> _PROBLEM DETAILS_
Return, in their exact form, the lines that lie between the start of the data below and the line containing "d.vats := rfl", with both ends included.

Collected data entries:
/-! ## Dev.draw: only the count of free values moves on -/

@[simp] theorem Dev.draw_timer (d : Dev) : d.draw.2.timer = d.timer := rfl
@[simp] theorem Dev.draw_pwr (d : Dev) : d.draw.2.pwr = d.pwr := rfl
@[simp] theorem Dev.draw_boot (d : Dev) : d.draw.2.boot = d.boot := rfl
@[simp] theorem Dev.draw_sec (d : Dev) : d.draw.2.sec = d.sec := rfl
@[simp] theorem Dev.draw_cfg (d : Dev) : d.draw.2.cfg = d.cfg := rfl
@[simp] theorem Dev.draw_curds (d : Dev) : d.draw.2.curds = d.curds := rfl
@[simp] theorem Dev.draw_vats (d : Dev) : d.draw.2.vats = d.vats := rfl
@[simp] theorem Dev.draw_nis (d : Dev) : d.draw.2.nis = d.nis := rfl
@[simp] theorem Dev.draw_mesh (d : Dev) : d.draw.2.mesh = d.mesh := rfl
@[simp] theorem Dev.draw_ports (d : Dev) : d.draw.2.ports = d.ports := rfl
@[simp] theorem Dev.draw_coll (d : Dev) : d.draw.2.coll = d.coll := rfl
@[simp] theorem Dev.draw_trees (d : Dev) : d.draw.2.trees = d.trees := rfl
@[simp] theorem Dev.draw_ext (d : Dev) : d.draw.2.ext = d.ext := rfl
@[simp] theorem Dev.draw_parts (d : Dev) : d.draw.2.parts = d.parts := rfl
@[simp] theorem Dev.draw_ctxs (d : Dev) : d.draw.2.ctxs = d.ctxs := rfl
@[simp] theorem Dev.draw_lastGen (d : Dev) : d.draw.2.lastGen = d.lastGen := rfl
@[simp] theorem Dev.draw_fm (d : Dev) : d.draw.2.fm = d.fm := rfl
@[simp] theorem Dev.draw_host (d : Dev) : d.draw.2.host = d.host := rfl
@[simp] theorem Dev.draw_rrc (d : Dev) : d.draw.2.rrc = d.rrc := rfl
@[simp] theorem Dev.draw_flt (d : Dev) : d.draw.2.flt = d.flt := rfl
@[simp] theorem Dev.draw_cave (d : Dev) : d.draw.2.cave = d.cave := rfl
@[simp] theorem Dev.draw_cv (d : Dev) : d.draw.2.cv = d.cv := rfl
@[simp] theorem Dev.draw_sb (d : Dev) : d.draw.2.sb = d.sb := rfl
@[simp] theorem Dev.draw_xlink (d : Dev) : d.draw.2.xlink = d.xlink := rfl
@[simp] theorem Dev.draw_collTmo (d : Dev) : d.draw.2.collTmo = d.collTmo := rfl
@[simp] theorem Dev.draw_free (d : Dev) : d.draw.2.free = d.free + 1 := rfl

/-! ## Curd registers (03_curd_core.md R71, R72) -/

/-- g0 reads as 0. -/
@[simp] theorem CurdRegs.getG_zero (r : CurdRegs) : r.getG 0 = 0 := rfl

/-- A write to g0 is discarded. -/
@[simp] theorem CurdRegs.setG_zero (r : CurdRegs) (x : Word) : r.setG 0 x = r := rfl

theorem CurdRegs.getG_setG (r : CurdRegs) (i j : Reg) (x : Word) :
    (r.setG i x).getG j = if j = i ∧ i ≠ 0 then x else r.getG j := by
  by_cases hi : i = 0
  · rw [hi, CurdRegs.setG_zero, if_neg (fun h => h.2 rfl)]
  · have hset : r.setG i x = { r with g := smSet 0 r.g i.toNat x } := if_neg hi
    rw [hset]
    by_cases hj : j = i
    · rw [if_pos ⟨hj, hi⟩, hj]
      exact (if_neg hi).trans (smGet_set_same _ _ _ _)
    · rw [if_neg (fun h => hj h.1)]
      unfold CurdRegs.getG
      have hn : j.toNat ≠ i.toNat := fun h => hj (BitVec.eq_of_toNat_eq h)
      rw [smGet_set_other 0 r.g i.toNat j.toNat x hn]

@[simp] theorem CurdRegs.setG_pc (r : CurdRegs) (i : Reg) (x : Word) : (r.setG i x).pc = r.pc := by unfold CurdRegs.setG; split <;> rfl
@[simp] theorem CurdRegs.setG_v (r : CurdRegs) (i : Reg) (x : Word) : (r.setG i x).v = r.v := by unfold CurdRegs.setG; split <;> rfl
@[simp] theorem CurdRegs.setG_acc (r : CurdRegs) (i : Reg) (x : Word) : (r.setG i x).acc = r.acc := by unfold CurdRegs.setG; split <;> rfl
@[simp] theorem CurdRegs.setG_kval (r : CurdRegs) (i : Reg) (x : Word) : (r.setG i x).kval = r.kval := by unfold CurdRegs.setG; split <;> rfl
@[simp] theorem CurdRegs.setG_kcode (r : CurdRegs) (i : Reg) (x : Word) : (r.setG i x).kcode = r.kcode := by unfold CurdRegs.setG; split <;> rfl
@[simp] theorem CurdRegs.setG_rng0 (r : CurdRegs) (i : Reg) (x : Word) : (r.setG i x).rng0 = r.rng0 := by unfold CurdRegs.setG; split <;> rfl
@[simp] theorem CurdRegs.setG_rng1 (r : CurdRegs) (i : Reg) (x : Word) : (r.setG i x).rng1 = r.rng1 := by unfold CurdRegs.setG; split <;> rfl
@[simp] theorem CurdRegs.setG_perf (r : CurdRegs) (i : Reg) (x : Word) : (r.setG i x).perf = r.perf := by unfold CurdRegs.setG; split <;> rfl
@[simp] theorem CurdRegs.setG_fault (r : CurdRegs) (i : Reg) (x : Word) : (r.setG i x).fault = r.fault := by unfold CurdRegs.setG; split <;> rfl
@[simp] theorem CurdRegs.setG_faultAddr (r : CurdRegs) (i : Reg) (x : Word) : (r.setG i x).faultAddr = r.faultAddr := by unfold CurdRegs.setG; split <;> rfl
@[simp] theorem CurdRegs.setG_id (r : CurdRegs) (i : Reg) (x : Word) : (r.setG i x).id = r.id := by unfold CurdRegs.setG; split <;> rfl
@[simp] theorem CurdRegs.setG_ovf (r : CurdRegs) (i : Reg) (x : Word) : (r.setG i x).ovf = r.ovf := by unfold CurdRegs.setG; split <;> rfl
@[simp] theorem CurdRegs.setV_pc (r : CurdRegs) (i : VReg) (x : List Word32) : (r.setV i x).pc = r.pc := rfl
@[simp] theorem CurdRegs.setV_g (r : CurdRegs) (i : VReg) (x : List Word32) : (r.setV i x).g = r.g := rfl
@[simp] theorem CurdRegs.setV_acc (r : CurdRegs) (i : VReg) (x : List Word32) : (r.setV i x).acc = r.acc := rfl
@[simp] theorem CurdRegs.setV_kval (r : CurdRegs) (i : VReg) (x : List Word32) : (r.setV i x).kval = r.kval := rfl
@[simp] theorem CurdRegs.setV_kcode (r : CurdRegs) (i : VReg) (x : List Word32) : (r.setV i x).kcode = r.kcode := rfl
@[simp] theorem CurdRegs.setV_rng0 (r : CurdRegs) (i : VReg) (x : List Word32) : (r.setV i x).rng0 = r.rng0 := rfl
@[simp] theorem CurdRegs.setV_rng1 (r : CurdRegs) (i : VReg) (x : List Word32) : (r.setV i x).rng1 = r.rng1 := rfl
@[simp] theorem CurdRegs.setV_perf (r : CurdRegs) (i : VReg) (x : List Word32) : (r.setV i x).perf = r.perf := rfl
@[simp] theorem CurdRegs.setV_fault (r : CurdRegs) (i : VReg) (x : List Word32) : (r.setV i x).fault = r.fault := rfl
@[simp] theorem CurdRegs.setV_faultAddr (r : CurdRegs) (i : VReg) (x : List Word32) : (r.setV i x).faultAddr = r.faultAddr := rfl
@[simp] theorem CurdRegs.setV_id (r : CurdRegs) (i : VReg) (x : List Word32) : (r.setV i x).id = r.id := rfl
@[simp] theorem CurdRegs.setV_ovf (r : CurdRegs) (i : VReg) (x : List Word32) : (r.setV i x).ovf = r.ovf := rfl
@[simp] theorem CurdRegs.setTile_pc (r : CurdRegs) (i : Nat) (x : List Word32) : (r.setTile i x).pc = r.pc := rfl
@[simp] theorem CurdRegs.setTile_g (r : CurdRegs) (i : Nat) (x : List Word32) : (r.setTile i x).g = r.g := rfl
@[simp] theorem CurdRegs.setTile_v (r : CurdRegs) (i : Nat) (x : List Word32) : (r.setTile i x).v = r.v := rfl
@[simp] theorem CurdRegs.setTile_kval (r : CurdRegs) (i : Nat) (x : List Word32) : (r.setTile i x).kval = r.kval := rfl
@[simp] theorem CurdRegs.setTile_kcode (r : CurdRegs) (i : Nat) (x : List Word32) : (r.setTile i x).kcode = r.kcode := rfl
@[simp] theorem CurdRegs.setTile_rng0 (r : CurdRegs) (i : Nat) (x : List Word32) : (r.setTile i x).rng0 = r.rng0 := rfl
@[simp] theorem CurdRegs.setTile_rng1 (r : CurdRegs) (i : Nat) (x : List Word32) : (r.setTile i x).rng1 = r.rng1 := rfl
@[simp] theorem CurdRegs.setTile_perf (r : CurdRegs) (i : Nat) (x : List Word32) : (r.setTile i x).perf = r.perf := rfl
@[simp] theorem CurdRegs.setTile_fault (r : CurdRegs) (i : Nat) (x : List Word32) : (r.setTile i x).fault = r.fault := rfl
@[simp] theorem CurdRegs.setTile_faultAddr (r : CurdRegs) (i : Nat) (x : List Word32) : (r.setTile i x).faultAddr = r.faultAddr := rfl
@[simp] theorem CurdRegs.setTile_id (r : CurdRegs) (i : Nat) (x : List Word32) : (r.setTile i x).id = r.id := rfl
@[simp] theorem CurdRegs.setTile_ovf (r : CurdRegs) (i : Nat) (x : List Word32) : (r.setTile i x).ovf = r.ovf := rfl
@[simp] theorem CurdRegs.perfAdd_pc (r : CurdRegs) (i x : Nat) : (r.perfAdd i x).pc = r.pc := rfl
@[simp] theorem CurdRegs.perfAdd_g (r : CurdRegs) (i x : Nat) : (r.perfAdd i x).g = r.g := rfl
@[simp] theorem CurdRegs.perfAdd_v (r : CurdRegs) (i x : Nat) : (r.perfAdd i x).v = r.v := rfl
@[simp] theorem CurdRegs.perfAdd_acc (r : CurdRegs) (i x : Nat) : (r.perfAdd i x).acc = r.acc := rfl
@[simp] theorem CurdRegs.perfAdd_kval (r : CurdRegs) (i x : Nat) : (r.perfAdd i x).kval = r.kval := rfl
@[simp] theorem CurdRegs.perfAdd_kcode (r : CurdRegs) (i x : Nat) : (r.perfAdd i x).kcode = r.kcode := rfl
@[simp] theorem CurdRegs.perfAdd_rng0 (r : CurdRegs) (i x : Nat) : (r.perfAdd i x).rng0 = r.rng0 := rfl
@[simp] theorem CurdRegs.perfAdd_rng1 (r : CurdRegs) (i x : Nat) : (r.perfAdd i x).rng1 = r.rng1 := rfl
@[simp] theorem CurdRegs.perfAdd_fault (r : CurdRegs) (i x : Nat) : (r.perfAdd i x).fault = r.fault := rfl
@[simp] theorem CurdRegs.perfAdd_faultAddr (r : CurdRegs) (i x : Nat) : (r.perfAdd i x).faultAddr = r.faultAddr := rfl
@[simp] theorem CurdRegs.perfAdd_id (r : CurdRegs) (i x : Nat) : (r.perfAdd i x).id = r.id := rfl
@[simp] theorem CurdRegs.perfAdd_ovf (r : CurdRegs) (i x : Nat) : (r.perfAdd i x).ovf = r.ovf := rfl

end Sys2Proof.Machine
end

> _RESPONSE AREA_
/-! ## Dev.draw: only the count of free values moves on -/

@[simp] theorem Dev.draw_timer (d : Dev) : d.draw.2.timer = d.timer := rfl
@[simp] theorem Dev.draw_pwr (d : Dev) : d.draw.2.pwr = d.pwr := rfl
@[simp] theorem Dev.draw_boot (d : Dev) : d.draw.2.boot = d.boot := rfl
@[simp] theorem Dev.draw_sec (d : Dev) : d.draw.2.sec = d.sec := rfl
@[simp] theorem Dev.draw_cfg (d : Dev) : d.draw.2.cfg = d.cfg := rfl
@[simp] theorem Dev.draw_curds (d : Dev) : d.draw.2.curds = d.curds := rfl
@[simp] theorem Dev.draw_vats (d : Dev) : d.draw.2.vats = d.vats := rfl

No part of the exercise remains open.